To us the word ‘myth’ means something which didn’t happen and is therefore not true. Or as my old friend the Shorter Oxford Dictionary put it: A purely fictitious narrative usually involving supernatural persons embodying popular ideas on natural phenomena etc. A fictitious person or thing.”

That’s pretty categorical as to what we mean by ‘myth’. But that is not at all what mythos meant. The entire focus was not on literalness but on meaning. Mythos was a frequently used teaching metaphor. This is a fundamentally important truth to which we shall return again and again.

“The ancient philosophers were not so foolish as to believe that the Mystery myths were literally true, but wise enough to recognise that they were an easy introduction to the profound mystical philosophy at the heart of the Mysteries.”

Or as Sallustius pithily put it: “To wish to teach all men the truth of the gods causes the foolish to despise, because they cannot learn and the good to be slothful, whereas to conceal the truth by myths prevents the former from despising philosophy and compels the latter to study it.”

(Freke and Gandy, The Jesus Mysteries pp (25-26)

The initiate was instructed one on one through various stages of initiation until he/she attained ‘friendship and interior communion with God’

The shrine at Eleusis was destroyed by marauding Christian monks in 396 AD after having celebrated the pagan religion for 1,100 years.

Freke and Gandy pp 25 – 29

OSIRIS in EGYPT

In Egypt the name of the god/man whose death and resurrection was celebrated annually before thousands of spectators was Osiris.
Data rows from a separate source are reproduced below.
-- ==== Sys2Proof/Machine/State.lean ====
section
/-! DEFINITION. The state of a package: every register, queue, table and unit the spec names, as plain data,
the reasons a step can stop, and the state right after reset. -/

namespace Sys2Proof.Machine

/-- Why the machine stops with a fault. -/
inductive Fault where
  /-- Raised by `step` when the head of the agenda is an encoded instruction, not an event of the machine:
  such an input does not exist (safe: the machine stops). -/
  | notAnInput
deriving DecidableEq, Repr

/-- Why an instruction has no meaning in this model. -/
inductive Refusal where
  /-- Raised by the dispatch for an instruction without a meaning (safe: the machine stops). -/
  | notModelled (mnemonic : String)
deriving DecidableEq, Repr

/-- Memory as a sparse list in canonical form: addresses strictly rising, no entry 0, an unlisted address reads 0
(log entry 3). -/
abbrev Mem := List Host.Cell

/-- The privilege levels (R6). -/
inductive Level where
  | u | s
deriving DecidableEq, Repr

/-- The page kinds (R226). -/
inductive PageKind where
  | rc | so | un
deriving DecidableEq, Repr

/-- The trap CSRs (R369, R377) and XLINFO (R349). -/
structure TrapCsrs where
  sub : BitVec 4
  cause : BitVec 8
  tpc : Word
  tval : Word
  tvec : Word
  spl : Bool
  inTrap : Bool
  pmask : Bool
  ordTrap : Bool
  pfGroup : Bool
  xlinfo : BitVec 12
deriving DecidableEq, Repr

/-- What translates a hart's addresses (R351, R363). -/
structure XlateCtx where
  ctxid : BitVec 16
  ptroot : Word
  strbase : Word
deriving DecidableEq, Repr

/-- The matrix shape (R165). -/
structure MShape where
  m : Nat
  n : Nat
  k : Nat
deriving DecidableEq, Repr

/-- A restart point (R17, R22): VRESUME as a trap or a CSR write left it, the LW whose groups it counts, and, after a trap, the
VL of the tile with the elements that were complete there (VL is 0 after a write). -/
structure Resume where
  groups : Nat
  lw : Nat
  vl : Nat
  elems : Nat
deriving DecidableEq, Repr

/-- The tile configuration and vector status of a hart (R12, R13, R117, R118, R143, R165, R370). `vresumeAt` is what VRESUME
stands for, so that a restore on another LW repeats and skips no element (R17, R88). -/
structure VState where
  vl : Nat
  vrows : Nat
  nvCode : Fin 4
  carried : List VReg
  share : Fin 4
  vresume : Nat
  vresumeAt : Option Resume
  cnt : Nat
  osrc : Bool
  opos : Nat
  order : Bool
  fflags : BitVec 5
  mshape : MShape
deriving DecidableEq, Repr

/-- A store waiting in a strip store buffer (R24, R238); `after` is the VIQ sequence number it follows, `strip` the
strip that was open at its place in program order, 0 when none was, and `ctx` and `va` what its address was translated
from (R353). -/
structure StoreEntry where
  pa : Nat
  bytes : List Byte
  kind : PageKind
  after : Nat
  strip : Nat
  ctx : BitVec 16
  va : Nat
deriving DecidableEq, Repr

/-- A strip that has not committed (R23, R24, R385, R386): its checkpoint and its record of rewinds. `id` is the VIQ
sequence number of the SETVL or SETVLB that opened it. A strip that has closed commits once the VIQ entries up to
`closedAt` have retired; `sealed` says that it can no longer be rewound, `byTimer` that no instruction closed it.
`noMajority` lists the instructions that met no majority in it (R205). -/
structure Strip where
  id : Nat
  regs : List (XReg × Word)
  vl : Nat
  vrows : Nat
  opener : Option XReg
  resume : Word
  shadows : List (VReg × Mem)
  positions : List (Option Nat)
  rewinds : Nat
  errGranule : Option Nat
  noMajority : List Word
  since : Nat
  closedAt : Nat
  sealed : Bool
  byTimer : Bool
deriving DecidableEq, Repr

/-- A fetched stream element, or the kind and address of its failure (R262). -/
inductive StreamElem where
  | value (v : Word)
  | fail (kind : BitVec 4) (addr : Word) (xlinfo : Option Nat)
deriving DecidableEq, Repr

/-- One active stream slot (R258 to R263); `again` says that the tile at POS is fetched again at the pop that resumes the stream,
after a stream fault, a pop returned or a restore (R242, R263). -/
structure StreamSlot where
  reg : VReg
  width : Width
  indirect : Bool
  base : Word
  estride : Word
  rlen : Nat
  rpitch : Word
  idx : Word
  count : Nat
  pos : Nat
  xctx : XlateCtx
  level : Level
  fetched : List StreamElem
  again : Bool
deriving DecidableEq, Repr

/-- One chunk map: a bit per chunk and plane (R265), and the scope of the copy that each chunk last belonged to (R271). -/
structure ChunkMap where
  released : BitVec 64
  landed : BitVec 64
  sh : BitVec 64
  busy : BitVec 64
  scopes : List (Nat × Scope)
deriving DecidableEq, Repr

/-- A recorded copy failure: its kind and value of R269, and what XLINFO receives at delivery (R349); `ecc` names the granule
of an error that a page walk of the copy engine met, in place of a kind (R380, log entry 63). -/
structure CopyFail where
  kind : Nat
  addr : Word
  xlinfo : Option Nat
  ecc : Option Nat
deriving DecidableEq, Repr

/-- Bytes of one aligned destination word that a copy has read and not written: poisoned source bytes poison the
granules they reach (R241, R379). -/
structure CopyPiece where
  pa : Nat
  bytes : List Byte
  poison : Bool
deriving DecidableEq, Repr

/-- An outstanding copy (R266 to R270). -/
structure Copy where
  src : Word
  dst : Word
  spitch : Word
  dpitch : Word
  rows : Nat
  rowBytes : Nat
  c0 : Nat
  csize : Nat
  scope : Scope
  map : Fin 64
  sh : Bool
  gate : Option Nat
  next : Nat
  inFlight : List (Nat × List CopyPiece)
  failure : Option CopyFail
  reported : Bool
deriving DecidableEq, Repr

/-- Where a copy's addresses are translated (R354). -/
structure CopyCtx where
  copy : Copy
  xctx : XlateCtx
  level : Level
deriving DecidableEq, Repr

/-- One weight-buffer slot: its descriptor, K mask, values and scales (R166, R185); `stale` marks data that a
restore must fetch again (R188). -/
structure WeightSlot where
  valid : Bool
  fmt : Nat
  k : Nat
  n : Nat
  vbase : Word
  sbase : Word
  masked : Bool
  mask : Mem
  values : List Byte
  scales : List Byte
  stale : Bool
deriving DecidableEq, Repr

/-- Phase of a VIQ entry's recheck (R201, R203). -/
inductive RecheckPhase where
  | off | waiting | held | confirmed
deriving DecidableEq, Repr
It was essentially the same message as at Eleusis, the passion, death and resurrection of Osiris and the lessons it contained for his followers.

There were two differences in the Egyptian version of the god/man; the ceremonies were open to the public, no secrecy, and they could be traced back to 4,500 BC.

Pythagoras (581-497) was an initiate of the Egyptian Mysteries and it was his followers who were instrumental in establishing the Mysteries of Dionysus at Eleusis.

The Osiris and Dionysus religions are remarkable enough in their own right, occurring as they do in different countries and at different times. But although they are the two most famous Mystery religions, they are far from the only ones.

What is most remarkable is that all around the Mediterranean in the centuries before Jesus, in different countries with different cultures and languages Mystery religions taught the birth, death and resurrection of pagan god/men. Why?

What made this story so universally popular? Could it be that it presented we mortals with the concept that each of us contains a spark of the divine buried in our human flesh and if we can rise above our carnal selves by the quality of our lives we too can enjoy the life after death like the gods.

This was the sophisticated religious atmosphere into which the Jesus story arrived in what later began to be called ‘the Christian era’.